» **Requirement**
In the material below, the lines from the one containing "15 R383). -/" through the one containing "o | .vcos o => o.fmt.isFlt" are to be given again exactly, ends included, and no others.

» **Supplied records**
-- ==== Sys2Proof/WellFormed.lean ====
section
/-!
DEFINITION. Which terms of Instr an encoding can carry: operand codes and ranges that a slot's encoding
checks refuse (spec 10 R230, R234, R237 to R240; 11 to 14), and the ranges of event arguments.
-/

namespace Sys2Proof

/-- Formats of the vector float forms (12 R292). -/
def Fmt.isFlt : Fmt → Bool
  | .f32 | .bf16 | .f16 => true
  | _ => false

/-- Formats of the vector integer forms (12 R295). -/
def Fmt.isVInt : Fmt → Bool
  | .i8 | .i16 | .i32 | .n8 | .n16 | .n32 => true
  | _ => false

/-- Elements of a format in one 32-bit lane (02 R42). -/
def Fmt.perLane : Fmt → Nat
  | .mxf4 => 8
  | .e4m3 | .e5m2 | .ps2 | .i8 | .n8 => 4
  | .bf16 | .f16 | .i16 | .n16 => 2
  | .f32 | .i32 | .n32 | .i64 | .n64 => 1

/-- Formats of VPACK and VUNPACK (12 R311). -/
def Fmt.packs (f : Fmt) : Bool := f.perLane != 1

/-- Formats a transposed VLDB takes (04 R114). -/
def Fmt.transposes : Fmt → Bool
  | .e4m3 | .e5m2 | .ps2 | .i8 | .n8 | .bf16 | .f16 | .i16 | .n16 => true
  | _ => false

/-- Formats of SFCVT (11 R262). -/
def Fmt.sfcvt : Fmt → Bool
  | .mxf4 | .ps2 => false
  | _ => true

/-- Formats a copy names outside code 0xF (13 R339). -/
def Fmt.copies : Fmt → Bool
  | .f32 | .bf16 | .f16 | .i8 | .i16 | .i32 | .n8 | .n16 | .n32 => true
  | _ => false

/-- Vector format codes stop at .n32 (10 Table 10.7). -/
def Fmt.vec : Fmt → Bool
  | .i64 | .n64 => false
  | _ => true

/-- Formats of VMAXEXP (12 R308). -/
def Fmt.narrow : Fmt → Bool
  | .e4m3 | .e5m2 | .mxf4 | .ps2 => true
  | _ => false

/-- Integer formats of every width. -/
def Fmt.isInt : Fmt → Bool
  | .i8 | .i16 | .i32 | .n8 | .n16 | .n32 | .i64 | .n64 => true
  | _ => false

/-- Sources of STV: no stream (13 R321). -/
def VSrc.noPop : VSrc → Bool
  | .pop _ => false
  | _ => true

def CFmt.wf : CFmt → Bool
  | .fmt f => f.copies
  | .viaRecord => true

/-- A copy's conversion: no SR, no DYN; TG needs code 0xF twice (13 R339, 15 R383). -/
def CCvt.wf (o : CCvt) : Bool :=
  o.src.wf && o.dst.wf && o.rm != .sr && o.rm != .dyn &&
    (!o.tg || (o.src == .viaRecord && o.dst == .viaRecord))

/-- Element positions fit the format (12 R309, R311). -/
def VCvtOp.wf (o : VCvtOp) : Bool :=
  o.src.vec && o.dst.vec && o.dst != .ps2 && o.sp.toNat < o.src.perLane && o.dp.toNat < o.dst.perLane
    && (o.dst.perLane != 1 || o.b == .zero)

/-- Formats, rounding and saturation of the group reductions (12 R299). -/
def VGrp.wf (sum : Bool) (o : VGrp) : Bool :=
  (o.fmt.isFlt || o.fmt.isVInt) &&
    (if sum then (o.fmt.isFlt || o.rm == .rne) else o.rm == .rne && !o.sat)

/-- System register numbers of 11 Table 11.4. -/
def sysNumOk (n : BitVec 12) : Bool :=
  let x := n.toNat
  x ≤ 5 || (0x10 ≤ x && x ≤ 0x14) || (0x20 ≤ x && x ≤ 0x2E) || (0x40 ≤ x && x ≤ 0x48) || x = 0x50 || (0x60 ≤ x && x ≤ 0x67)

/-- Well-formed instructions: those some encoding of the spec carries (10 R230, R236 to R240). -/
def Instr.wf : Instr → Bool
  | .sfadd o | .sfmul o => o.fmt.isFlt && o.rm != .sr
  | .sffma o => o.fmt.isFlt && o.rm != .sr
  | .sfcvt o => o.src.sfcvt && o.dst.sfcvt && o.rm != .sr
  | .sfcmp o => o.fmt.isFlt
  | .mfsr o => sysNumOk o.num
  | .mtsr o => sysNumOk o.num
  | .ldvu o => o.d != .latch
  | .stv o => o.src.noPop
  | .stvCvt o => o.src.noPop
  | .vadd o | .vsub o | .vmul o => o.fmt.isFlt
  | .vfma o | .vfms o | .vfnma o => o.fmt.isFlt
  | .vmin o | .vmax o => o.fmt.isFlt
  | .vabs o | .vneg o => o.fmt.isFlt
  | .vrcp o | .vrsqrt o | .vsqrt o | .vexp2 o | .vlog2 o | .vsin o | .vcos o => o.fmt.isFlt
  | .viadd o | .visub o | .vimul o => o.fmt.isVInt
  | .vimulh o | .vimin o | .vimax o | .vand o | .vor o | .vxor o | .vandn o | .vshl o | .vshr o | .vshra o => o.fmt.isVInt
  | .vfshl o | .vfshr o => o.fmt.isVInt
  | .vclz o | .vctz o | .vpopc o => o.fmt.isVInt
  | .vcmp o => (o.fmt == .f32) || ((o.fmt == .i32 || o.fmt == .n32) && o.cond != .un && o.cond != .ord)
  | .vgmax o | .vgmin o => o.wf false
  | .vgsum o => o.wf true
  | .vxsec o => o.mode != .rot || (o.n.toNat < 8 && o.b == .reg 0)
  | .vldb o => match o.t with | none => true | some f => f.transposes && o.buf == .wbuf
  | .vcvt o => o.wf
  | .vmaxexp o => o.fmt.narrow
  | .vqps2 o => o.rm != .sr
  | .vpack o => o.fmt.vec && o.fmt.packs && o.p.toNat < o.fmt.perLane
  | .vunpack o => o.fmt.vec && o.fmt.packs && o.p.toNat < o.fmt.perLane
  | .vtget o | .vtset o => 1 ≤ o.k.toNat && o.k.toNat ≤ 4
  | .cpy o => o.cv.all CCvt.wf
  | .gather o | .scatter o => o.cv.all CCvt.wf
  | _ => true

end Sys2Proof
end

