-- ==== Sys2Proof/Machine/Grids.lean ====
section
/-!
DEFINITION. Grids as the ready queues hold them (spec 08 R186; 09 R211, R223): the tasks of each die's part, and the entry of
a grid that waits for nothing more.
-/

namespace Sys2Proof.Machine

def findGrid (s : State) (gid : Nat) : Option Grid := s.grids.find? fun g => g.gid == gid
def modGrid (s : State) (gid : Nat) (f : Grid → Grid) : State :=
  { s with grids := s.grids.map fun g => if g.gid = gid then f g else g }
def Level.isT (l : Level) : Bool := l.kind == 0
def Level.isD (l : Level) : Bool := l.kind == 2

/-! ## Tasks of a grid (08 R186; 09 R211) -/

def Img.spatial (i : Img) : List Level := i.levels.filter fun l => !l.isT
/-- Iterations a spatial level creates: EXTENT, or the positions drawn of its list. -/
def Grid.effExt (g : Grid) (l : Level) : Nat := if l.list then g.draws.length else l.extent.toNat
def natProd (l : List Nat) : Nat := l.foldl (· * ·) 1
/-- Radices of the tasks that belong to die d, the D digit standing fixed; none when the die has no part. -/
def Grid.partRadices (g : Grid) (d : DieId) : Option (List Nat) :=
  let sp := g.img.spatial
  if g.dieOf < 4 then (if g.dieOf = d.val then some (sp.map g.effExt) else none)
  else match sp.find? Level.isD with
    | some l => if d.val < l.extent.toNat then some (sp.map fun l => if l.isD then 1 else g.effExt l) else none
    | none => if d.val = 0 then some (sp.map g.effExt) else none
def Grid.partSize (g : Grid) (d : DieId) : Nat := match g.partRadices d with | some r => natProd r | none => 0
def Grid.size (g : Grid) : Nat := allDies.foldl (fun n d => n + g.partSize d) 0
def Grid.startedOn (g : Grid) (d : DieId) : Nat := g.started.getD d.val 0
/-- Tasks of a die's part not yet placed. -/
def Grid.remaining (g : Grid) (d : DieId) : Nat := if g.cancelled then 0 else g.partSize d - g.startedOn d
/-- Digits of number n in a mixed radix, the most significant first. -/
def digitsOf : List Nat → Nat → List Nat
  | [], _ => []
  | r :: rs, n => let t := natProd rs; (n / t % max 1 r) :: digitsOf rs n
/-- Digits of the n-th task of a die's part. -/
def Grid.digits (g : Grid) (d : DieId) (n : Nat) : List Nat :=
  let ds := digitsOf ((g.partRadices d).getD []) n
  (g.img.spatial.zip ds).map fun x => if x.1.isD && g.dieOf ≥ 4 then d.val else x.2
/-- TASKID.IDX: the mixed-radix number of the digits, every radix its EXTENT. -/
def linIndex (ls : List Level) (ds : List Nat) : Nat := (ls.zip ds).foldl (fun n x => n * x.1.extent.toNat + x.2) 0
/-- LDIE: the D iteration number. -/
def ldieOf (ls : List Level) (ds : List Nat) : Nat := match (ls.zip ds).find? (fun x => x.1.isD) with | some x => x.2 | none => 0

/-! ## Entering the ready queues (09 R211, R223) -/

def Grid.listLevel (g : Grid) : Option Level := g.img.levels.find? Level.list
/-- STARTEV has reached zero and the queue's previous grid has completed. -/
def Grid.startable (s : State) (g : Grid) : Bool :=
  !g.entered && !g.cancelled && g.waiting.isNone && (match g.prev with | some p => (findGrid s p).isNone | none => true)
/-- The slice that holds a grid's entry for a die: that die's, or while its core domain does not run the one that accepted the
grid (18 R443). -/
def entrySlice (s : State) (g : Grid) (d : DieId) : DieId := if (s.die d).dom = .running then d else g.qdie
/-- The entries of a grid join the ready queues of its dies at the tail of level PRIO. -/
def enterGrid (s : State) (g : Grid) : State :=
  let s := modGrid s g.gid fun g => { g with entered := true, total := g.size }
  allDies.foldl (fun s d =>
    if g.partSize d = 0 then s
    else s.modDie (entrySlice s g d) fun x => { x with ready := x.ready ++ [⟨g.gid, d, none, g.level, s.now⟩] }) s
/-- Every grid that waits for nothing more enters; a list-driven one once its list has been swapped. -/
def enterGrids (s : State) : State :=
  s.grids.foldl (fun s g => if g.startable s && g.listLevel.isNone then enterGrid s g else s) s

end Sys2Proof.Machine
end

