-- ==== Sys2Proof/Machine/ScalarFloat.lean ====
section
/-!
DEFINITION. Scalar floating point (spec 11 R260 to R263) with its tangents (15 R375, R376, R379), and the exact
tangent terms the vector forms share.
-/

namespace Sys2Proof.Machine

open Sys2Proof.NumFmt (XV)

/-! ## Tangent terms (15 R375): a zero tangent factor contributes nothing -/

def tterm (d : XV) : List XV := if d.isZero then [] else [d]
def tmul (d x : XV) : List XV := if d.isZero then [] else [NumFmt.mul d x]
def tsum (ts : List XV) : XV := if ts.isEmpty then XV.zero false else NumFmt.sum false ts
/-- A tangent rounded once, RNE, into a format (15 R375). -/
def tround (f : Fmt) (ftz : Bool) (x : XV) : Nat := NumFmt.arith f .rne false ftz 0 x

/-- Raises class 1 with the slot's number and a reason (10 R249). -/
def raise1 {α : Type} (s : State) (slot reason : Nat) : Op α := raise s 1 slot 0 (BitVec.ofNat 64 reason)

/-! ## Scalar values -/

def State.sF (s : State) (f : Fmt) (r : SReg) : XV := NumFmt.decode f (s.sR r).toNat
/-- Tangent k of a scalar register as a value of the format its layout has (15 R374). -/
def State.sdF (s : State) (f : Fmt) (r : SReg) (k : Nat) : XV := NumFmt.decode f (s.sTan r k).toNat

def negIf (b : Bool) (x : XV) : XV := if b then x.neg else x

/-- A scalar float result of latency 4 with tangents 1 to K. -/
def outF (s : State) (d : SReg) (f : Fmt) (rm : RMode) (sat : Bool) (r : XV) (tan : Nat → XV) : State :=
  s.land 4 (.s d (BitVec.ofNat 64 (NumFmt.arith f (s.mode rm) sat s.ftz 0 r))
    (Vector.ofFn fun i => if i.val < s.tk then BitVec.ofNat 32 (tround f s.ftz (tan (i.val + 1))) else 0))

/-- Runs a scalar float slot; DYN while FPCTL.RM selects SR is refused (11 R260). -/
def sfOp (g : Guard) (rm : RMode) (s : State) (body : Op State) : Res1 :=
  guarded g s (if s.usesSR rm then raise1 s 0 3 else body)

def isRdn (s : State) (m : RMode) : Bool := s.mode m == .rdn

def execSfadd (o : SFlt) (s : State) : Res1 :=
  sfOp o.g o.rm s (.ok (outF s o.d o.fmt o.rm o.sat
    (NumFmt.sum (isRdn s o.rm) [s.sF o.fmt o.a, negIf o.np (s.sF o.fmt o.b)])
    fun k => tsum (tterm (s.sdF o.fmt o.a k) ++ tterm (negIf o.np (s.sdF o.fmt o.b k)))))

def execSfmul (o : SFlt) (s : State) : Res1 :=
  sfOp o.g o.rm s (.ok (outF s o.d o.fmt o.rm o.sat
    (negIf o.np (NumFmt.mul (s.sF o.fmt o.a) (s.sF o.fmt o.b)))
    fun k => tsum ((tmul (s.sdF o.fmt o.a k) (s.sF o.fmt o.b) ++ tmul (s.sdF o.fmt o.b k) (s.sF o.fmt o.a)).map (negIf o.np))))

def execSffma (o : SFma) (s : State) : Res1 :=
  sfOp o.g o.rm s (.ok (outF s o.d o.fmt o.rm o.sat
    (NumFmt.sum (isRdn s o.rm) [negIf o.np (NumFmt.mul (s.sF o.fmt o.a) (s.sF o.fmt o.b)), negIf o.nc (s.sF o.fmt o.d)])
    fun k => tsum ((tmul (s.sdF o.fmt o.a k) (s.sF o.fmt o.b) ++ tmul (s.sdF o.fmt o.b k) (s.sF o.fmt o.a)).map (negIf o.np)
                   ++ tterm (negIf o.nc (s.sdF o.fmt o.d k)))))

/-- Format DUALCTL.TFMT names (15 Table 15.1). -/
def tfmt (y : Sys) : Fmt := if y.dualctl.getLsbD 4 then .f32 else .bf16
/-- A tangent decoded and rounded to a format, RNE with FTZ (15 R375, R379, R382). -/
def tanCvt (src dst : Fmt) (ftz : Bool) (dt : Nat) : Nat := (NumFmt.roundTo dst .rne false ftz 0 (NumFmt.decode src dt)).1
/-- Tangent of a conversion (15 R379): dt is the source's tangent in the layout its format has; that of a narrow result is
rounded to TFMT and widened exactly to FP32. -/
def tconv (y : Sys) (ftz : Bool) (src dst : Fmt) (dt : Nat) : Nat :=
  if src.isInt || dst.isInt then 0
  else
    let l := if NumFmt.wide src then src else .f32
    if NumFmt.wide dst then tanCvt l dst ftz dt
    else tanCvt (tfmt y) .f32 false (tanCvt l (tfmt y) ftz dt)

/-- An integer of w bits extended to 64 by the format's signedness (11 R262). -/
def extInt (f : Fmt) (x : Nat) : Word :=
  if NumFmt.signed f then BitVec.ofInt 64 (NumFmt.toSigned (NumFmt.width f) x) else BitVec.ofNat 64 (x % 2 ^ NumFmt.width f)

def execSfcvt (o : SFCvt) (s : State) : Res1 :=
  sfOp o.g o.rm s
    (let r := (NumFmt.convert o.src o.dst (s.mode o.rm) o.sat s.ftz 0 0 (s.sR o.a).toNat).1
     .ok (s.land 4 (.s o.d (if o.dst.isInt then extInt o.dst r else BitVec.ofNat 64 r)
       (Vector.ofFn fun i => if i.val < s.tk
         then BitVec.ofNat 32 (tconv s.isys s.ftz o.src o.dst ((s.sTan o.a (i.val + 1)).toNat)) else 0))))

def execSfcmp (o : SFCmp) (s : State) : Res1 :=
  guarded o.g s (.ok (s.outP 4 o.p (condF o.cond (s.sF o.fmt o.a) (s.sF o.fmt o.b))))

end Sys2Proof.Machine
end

» **Solved exercise**
/-- A copy's conversion: no SR, no DYN; TG needs code 0xF twice (13 R339, 15 R383). -/
def CCvt.wf (o : CCvt) : Bool :=
  o.src.wf && o.dst.wf && o.rm != .sr && o.rm != .dyn &&
    (!o.tg || (o.src == .viaRecord && o.dst == .viaRecord))

/-- Element positions fit the format (12 R309, R311). -/
def VCvtOp.wf (o : VCvtOp) : Bool :=
  o.src.vec && o.dst.vec && o.dst != .ps2 && o.sp.toNat < o.src.perLane && o.dp.toNat < o.dst.perLane
    && (o.dst.perLane != 1 || o.b == .zero)

/-- Formats, rounding and saturation of the group reductions (12 R299). -/
def VGrp.wf (sum : Bool) (o : VGrp) : Bool :=
  (o.fmt.isFlt || o.fmt.isVInt) &&
    (if sum then (o.fmt.isFlt || o.rm == .rne) else o.rm == .rne && !o.sat)

/-- System register numbers of 11 Table 11.4. -/
def sysNumOk (n : BitVec 12) : Bool :=
  let x := n.toNat
  x ≤ 5 || (0x10 ≤ x && x ≤ 0x14) || (0x20 ≤ x && x ≤ 0x2E) || (0x40 ≤ x && x ≤ 0x48) || x = 0x50 || (0x60 ≤ x && x ≤ 0x67)

/-- Well-formed instructions: those some encoding of the spec carries (10 R230, R236 to R240). -/
def Instr.wf : Instr → Bool
  | .sfadd o | .sfmul o => o.fmt.isFlt && o.rm != .sr
  | .sffma o => o.fmt.isFlt && o.rm != .sr
  | .sfcvt o => o.src.sfcvt && o.dst.sfcvt && o.rm != .sr
  | .sfcmp o => o.fmt.isFlt
  | .mfsr o => sysNumOk o.num
  | .mtsr o => sysNumOk o.num
  | .ldvu o => o.d != .latch
  | .stv o => o.src.noPop
  | .stvCvt o => o.src.noPop
  | .vadd o | .vsub o | .vmul o => o.fmt.isFlt
  | .vfma o | .vfms o | .vfnma o => o.fmt.isFlt
  | .vmin o | .vmax o => o.fmt.isFlt
  | .vabs o | .vneg o => o.fmt.isFlt
  | .vrcp o | .vrsqrt o | .vsqrt o | .vexp2 o | .vlog2 o | .vsin o | .vcos o => o.fmt.isFlt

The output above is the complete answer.